Adaptable Swarm Sensing in Coastal Waters: Design and Performance of the
µFloat System
Abstract
Buoyancy-controlled underwater floats have produced a wealth of in situ
observational data from the open ocean. When deployed in large numbers,
or ‘swarms’, floats offer a unique capacity to concurrently map 3D
fields of critical environmental variables, such as currents,
temperatures, and dissolved oxygen. This sensing paradigm is equally
relevant in coastal waters, yet remains under-utilized due to economic
and technical limitations of existing platforms. To address this gap, we
developed a swarm of 25 µFloats that can actuate vertically in the water
column by controlling their buoyancy, but are otherwise Lagrangian.

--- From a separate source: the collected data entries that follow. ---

/-- Registers: thermal. -/
def tab_th : List RDesc := [
  -- TH_CNT
  ⟨0x3000, 1, 1, [⟨0, 8, .rw, 0x0, []⟩,
    ⟨8, 8, .rw, 0x0, []⟩,
    ⟨16, 8, .rw, 0x0, []⟩]⟩,
  -- TH_DIE_T
  ⟨0x3001, 3, 1, [⟨0, 16, .ro, 0x0, []⟩,
    ⟨16, 4, .ro, 0x0, []⟩]⟩,
  -- TH_NTC_T
  ⟨0x3004, 4, 1, [⟨0, 16, .ro, 0x0, []⟩,
    ⟨16, 1, .ro, 0x0, []⟩,
    ⟨17, 1, .ro, 0x0, []⟩,
    ⟨18, 1, .ro, 0x0, []⟩]⟩,
  -- TH_SENS_STAT
  ⟨0x3008, 3, 1, [⟨0, 13, .ro, 0x0, []⟩,
    ⟨13, 4, .ro, 0x0, []⟩,
    ⟨17, 1, .ro, 0x0, []⟩,
    ⟨18, 1, .ro, 0x0, []⟩]⟩,
  -- TH_BRK_T
  ⟨0x300B, 2, 1, [⟨0, 16, .ro, 0x0, []⟩,
    ⟨16, 1, .ro, 0x0, []⟩]⟩,
  -- TH_ST_CFG
  ⟨0x300D, 1, 1, [⟨0, 11, .st, 0x5DC, []⟩,
    ⟨11, 11, .st, 0x5DC, []⟩,
    ⟨22, 8, .st, 0x80, []⟩]⟩,
  -- TH_ST_STAT
  ⟨0x300E, 1, 1, [⟨0, 13, .ro, 0x1000, []⟩,
    ⟨16, 13, .ro, 0x1000, []⟩]⟩,
  -- TH_NTC_CFG
  ⟨0x3010, 4, 1, [⟨0, 16, .st, 0x3E8, [.below 1 1]⟩,
    ⟨16, 13, .st, 0xD6B, [.below 1 1]⟩]⟩,
  -- TH_NTC_MASK
  ⟨0x3014, 4, 1, [⟨0, 8, .st, 0x0, []⟩,
    ⟨8, 8, .st, 0x0, []⟩]⟩,
  -- TH_LIM_DIE
  ⟨0x3040, 3, 1, [⟨0, 10, .sw, 0xFA, []⟩,
    ⟨10, 10, .sw, 0x10E, []⟩,
    ⟨20, 10, .sw, 0x12C, []⟩]⟩,
  -- TH_LIM_NTC
  ⟨0x3043, 4, 1, [⟨0, 10, .sw, 0xF0, []⟩,
    ⟨10, 10, .sw, 0x104, []⟩,
    ⟨20, 10, .sw, 0x118, []⟩]⟩,
  -- TH_COLD
  ⟨0x3047, 4, 1, [⟨0, 10, .sw, 0x380, []⟩,
    ⟨10, 10, .sw, 0x380, []⟩,
    ⟨20, 8, .sw, 0xFF, []⟩]⟩,
  -- TH_RATE_CFG
  ⟨0x304B, 1, 1, [⟨0, 8, .sw, 0x0, []⟩,
    ⟨8, 8, .sw, 0x0, []⟩,
    ⟨16, 8, .sw, 0x0, []⟩,
    ⟨24, 8, .sw, 0xA, [.below 1 1]⟩]⟩,
  -- TH_BRK_FR
  ⟨0x304C, 2, 1, [⟨0, 10, .sw, 0xA, []⟩,
    ⟨10, 10, .sw, 0x23, []⟩,
    ⟨20, 10, .sw, 0x2D, []⟩]⟩,
  -- TH_BRK_FT
  ⟨0x304E, 2, 1, [⟨0, 10, .sw, 0x14, [.below 1 1]⟩,
    ⟨10, 10, .sw, 0x3C, [.below 1 1]⟩,
    ⟨20, 10, .sw, 0xF, [.below 1 1]⟩]⟩,
  -- TH_BRK_LIM
  ⟨0x3050, 2, 1, [⟨0, 10, .sw, 0x104, []⟩,
    ⟨10, 10, .sw, 0x12C, []⟩,
    ⟨20, 10, .sw, 0x154, []⟩]⟩,
  -- TH_BRK_P
  ⟨0x3052, 2, 1, [⟨0, 10, .sw, 0x14, [.below 1 1]⟩,
    ⟨10, 8, .sw, 0x14, []⟩,
    ⟨18, 8, .sw, 0x0, []⟩,
    ⟨26, 3, .sw, 0x5, [.eq 0 5, .above 5 5]⟩]⟩]

/-- Registers: fault collector. -/
def tab_fc : List RDesc := [
  -- FC_STAT
  ⟨0x1000, 1, 1, [⟨0, 3, .ro, 0x7, []⟩,
    ⟨3, 1, .ro, 0x0, []⟩,
    ⟨4, 1, .ro, 0x0, []⟩,
    ⟨5, 1, .ro, 0x0, []⟩,
    ⟨8, 9, .ro, 0x0, []⟩]⟩,
  -- FC_CTRL
  ⟨0x1001, 1, 1, [⟨0, 4, .st, 0x3, []⟩,
    ⟨4, 1, .rw, 0x1, []⟩]⟩,
  -- FC_STICKY
  ⟨0x1010, 8, 1, [⟨0, 32, .w1c, 0x0, []⟩]⟩,
  -- FC_ASSERT
  ⟨0x1018, 8, 1, [⟨0, 32, .ro, 0x0, []⟩]⟩,
  -- FC_GUY
  ⟨0x1020, 8, 1, [⟨0, 32, .w1c, 0x0, []⟩]⟩,
  -- FC_CNT
  ⟨0x1040, 64, 1, [⟨0, 8, .rw, 0x0, []⟩,
    ⟨8, 8, .rw, 0x0, []⟩,
    ⟨16, 8, .rw, 0x0, []⟩,
    ⟨24, 8, .rw, 0x0, []⟩]⟩,
  -- FC_SEV
  ⟨0x1100, 256, 1, [⟨0, 3, .sw, 0x0, [.above 5 5]⟩,
    ⟨3, 3, .sw, 0x0, [.above 4 4]⟩,
    ⟨6, 1, .sw, 0x1, []⟩,
    ⟨8, 8, .sw, 0x80, [.below 1 1]⟩]⟩]

/-- Registers: steward and logbook. -/
def tab_stw : List RDesc := [
  -- ST_SPARE0
  ⟨0x2000, 1, 1, [⟨0, 2, .ro, 0x2, []⟩,
    ⟨2, 4, .ro, 0x9, []⟩,
    ⟨6, 3, .ro, 0x6, []⟩,
    ⟨9, 2, .ro, 0x3, []⟩,
    ⟨11, 3, .ro, 0x4, []⟩,
    ⟨14, 5, .ro, 0x10, []⟩]⟩,
  -- ST_SPARE1
  ⟨0x2001, 1, 1, [⟨0, 9, .ro, 0x140, []⟩,
    ⟨16, 6, .ro, 0x20, []⟩]⟩,
  -- ST_EXH
  ⟨0x2002, 1, 1, [⟨1, 10, .ro, 0x0, []⟩]⟩,
  -- ST_HSEL
  ⟨0x2003, 1, 1, [⟨0, 16, .rw, 0x0, []⟩]⟩,
  -- ST_HVAL
  ⟨0x2004, 1, 1, [⟨0, 16, .ro, 0x0, []⟩,
    ⟨16, 2, .ro, 0x3, []⟩]⟩,
  -- ST_SUB
  ⟨0x2005, 1, 1, [⟨0, 16, .ro, 0x0, []⟩,
    ⟨16, 16, .ro, 0x0, []⟩]⟩,
  -- ST_LIM
  ⟨0x2010, 11, 1, [⟨0, 16, .st, 0x0, [.below 1 1]⟩]⟩,
  -- LOG_STAT
  ⟨0x2020, 1, 1, [⟨0, 1, .ro, 0x0, []⟩,
    ⟨1, 1, .ro, 0x0, []⟩,
    ⟨2, 1, .ro, 0x0, []⟩,
    ⟨8, 7, .ro, 0x0, []⟩]⟩,
  -- LOG_SEQ
  ⟨0x2021, 1, 1, [⟨0, 32, .ro, 0x0, []⟩]⟩,
  -- LOG_OPS
  ⟨0x2022, 1, 1, [⟨0, 32, .ro, 0x0, []⟩]⟩,
  -- LOG_BOOTS
  ⟨0x2023, 1, 1, [⟨0, 16, .ro, 0x0, []⟩]⟩,
  -- LOG_CMD
  ⟨0x2024, 1, 1, [⟨0, 1, .wo, 0x0, []⟩]⟩,
  -- LOG_CNT
  ⟨0x2025, 1, 1, [⟨0, 16, .rw, 0x0, []⟩,
    ⟨16, 8, .rw, 0x0, []⟩]⟩]

/-- Registers: security. -/
def tab_sec : List RDesc := [
  -- SEC_STAT
  ⟨0x4000, 1, 1, [⟨0, 2, .ro, 0x0, []⟩,
    ⟨2, 1, .ro, 0x0, []⟩,
    ⟨3, 1, .ro, 0x0, []⟩,
    ⟨4, 1, .ro, 0x0, []⟩,
    ⟨8, 8, .ro, 0x0, []⟩,
    ⟨16, 6, .ro, 0x0, []⟩,
    ⟨22, 5, .ro, 0x0, []⟩]⟩,
  -- SEC_SESSION_LO
  ⟨0x4001, 1, 1, [⟨0, 32, .ro, 0x0, []⟩]⟩,
  -- SEC_SESSION_HI
  ⟨0x4002, 1, 1, [⟨0, 32, .ro, 0x0, []⟩]⟩,
  -- SEC_FRESH
  ⟨0x4003, 1, 1, [⟨0, 32, .ro, 0x0, []⟩]⟩,
  -- SEC_CAN_SV
  ⟨0x4004, 1, 1, [⟨0, 32, .ro, 0x0, []⟩]⟩,
  -- SEC_CNT
  ⟨0x4005, 1, 1, [⟨0, 16, .rw, 0x0, []⟩,
    ⟨16, 16, .rw, 0x0, []⟩]⟩,
  -- SEC_TRNG
  ⟨0x4006, 1, 1, [⟨0, 24, .ro, 0x0, []⟩,
    ⟨31, 1, .ro, 0x0, []⟩]⟩,
  -- SEC_CMD
  ⟨0x4007, 1, 1, [⟨0, 4, .wo, 0x0, []⟩,
    ⟨4, 4, .wo, 0x0, []⟩,
    ⟨8, 2, .wo, 0x0, []⟩,
    ⟨10, 2, .wo, 0x0, []⟩,
    ⟨16, 3, .ro, 0x0, []⟩]⟩,
  -- SEC_CAN_CFG
  ⟨0x4008, 1, 1, [⟨0, 29, .st, 0x0, []⟩,
    ⟨29, 1, .st, 0x0, []⟩,
    ⟨30, 2, .st, 0x3, []⟩]⟩,
  -- SEC_CAN_CFG2
  ⟨0x4009, 1, 1, [⟨0, 16, .st, 0x100, [.below 1 1]⟩,
    ⟨16, 8, .st, 0xA, [.below 1 1]⟩]⟩,
  -- SEC_SLOT
  ⟨0x4010, 16, 1, [⟨0, 2, .ro, 0x0, []⟩,
    ⟨2, 2, .ro, 0x0, []⟩,
    ⟨4, 1, .ro, 0x0, []⟩,
    ⟨16, 16, .ro, 0x0, []⟩]⟩,
  -- SEC_KEYBUF
  ⟨0x4020, 16, 1, [⟨0, 32, .wo, 0x0, []⟩]⟩]

/-- Registers: serial ports. -/
def tab_ser : List RDesc := [
  -- HP_CFG
  ⟨0x5000, 1, 1, [⟨0, 2, .st, 0x0, []⟩,
    ⟨8, 6, .ro, 0x20, []⟩]⟩,
  -- HP_STAT
  ⟨0x5001, 1, 1, [⟨0, 1, .ro, 0x0, []⟩,
    ⟨1, 1, .ro, 0x0, []⟩,
    ⟨2, 1, .ro, 0x0, []⟩,
    ⟨3, 1, .ro, 0x0, []⟩,
    ⟨8, 8, .ro, 0x0, []⟩,
    ⟨16, 2, .ro, 0x0, []⟩]⟩,
  -- HP_CNT
  ⟨0x5002, 1, 1, [⟨0, 8, .rw, 0x0, []⟩,
    ⟨8, 8, .rw, 0x0, []⟩,
    ⟨16, 8, .rw, 0x0, []⟩,
    ⟨24, 8, .rw, 0x0, []⟩]⟩,
  -- HP_CNT2
  ⟨0x5003, 1, 1, [⟨0, 8, .rw, 0x0, []⟩,
    ⟨8, 8, .rw, 0x0, []⟩,
    ⟨16, 8, .rw, 0x0, []⟩,
    ⟨24, 8, .rw, 0x0, []⟩]⟩,
  -- HP_CHAIN
  ⟨0x5004, 1, 1, [⟨0, 24, .ro, 0x0, []⟩,
    ⟨24, 8, .ro, 0x0, []⟩]⟩,
  -- SP_CFG
  ⟨0x5010, 2, 8, [⟨0, 2, .st, 0x0, [.eq 3 0]⟩,
    ⟨2, 2, .st, 0x0, []⟩,
    ⟨4, 6, .st, 0x10, [.below 4 4, .above 32 32]⟩,
    ⟨10, 1, .st, 0x1, []⟩,
    ⟨16, 8, .st, 0x4, [.below 4 4]⟩]⟩,
  -- SP_TXW
  ⟨0x5011, 2, 8, [⟨0, 32, .st, 0x0, []⟩]⟩,
  -- SP_CRC
  ⟨0x5012, 2, 8, [⟨0, 4, .st, 0x0, [.below 3 0, .above 8 0]⟩,
    ⟨4, 8, .st, 0x0, []⟩,
    ⟨12, 8, .st, 0x0, []⟩,
    ⟨20, 8, .st, 0x0, []⟩]⟩,
  -- SP_RXW
  ⟨0x5013, 2, 8, [⟨0, 32, .ro, 0x0, []⟩]⟩,
  -- SP_CNT
  ⟨0x5014, 2, 8, [⟨0, 8, .rw, 0x0, []⟩,
    ⟨8, 8, .rw, 0x0, []⟩,
    ⟨16, 8, .rw, 0x0, []⟩,
    ⟨24, 8, .rw, 0x0, []⟩]⟩,
  -- SP_STAT
  ⟨0x5015, 2, 8, [⟨0, 3, .ro, 0x0, []⟩,
    ⟨3, 1, .ro, 0x0, []⟩,
    ⟨4, 1, .ro, 0x0, []⟩]⟩,
  -- MP_STAT
  ⟨0x5020, 1, 1, [⟨0, 2, .ro, 0x0, []⟩,
    ⟨8, 8, .ro, 0x19, []⟩,
    ⟨16, 6, .ro, 0x0, []⟩,
    ⟨22, 3, .ro, 0x0, []⟩]⟩,
  -- MP_CNT
  ⟨0x5021, 1, 1, [⟨0, 16, .rw, 0x0, []⟩,
    ⟨16, 8, .rw, 0x0, []⟩]⟩]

Underwater positioning is achieved by acoustic localization using
low-bandwidth communication with GPS-equipped surface buoys. The µFloat
features a high-volume buoyancy engine that provides a 9% density
change, enabling automatic ballasting and vertical control from fresh to
salt water (∼ 3% density change) with reserve capacity for external
sensors. In this paper, we present design specifications and field
benchmarks for buoyancy control and acoustic localization accuracy.
Results demonstrate depth-holding accuracy within ±0.2 m of target depth
in quiescent flow and ±0.5 m in energetic flows. Underwater localization
is accurate to within ±5 m during periods with sufficient connectivity,
with degradation in performance resulting from adverse sound speed
gradients and unfavorable surface buoy array geometry. Support for
auxiliary sensors (<10% float volume) without additional
control tuning is also demonstrated. Overall performance is discussed in
the context of potential use cases and demonstrated in a first-ever
swarm-based three-dimensional survey of tidal currents.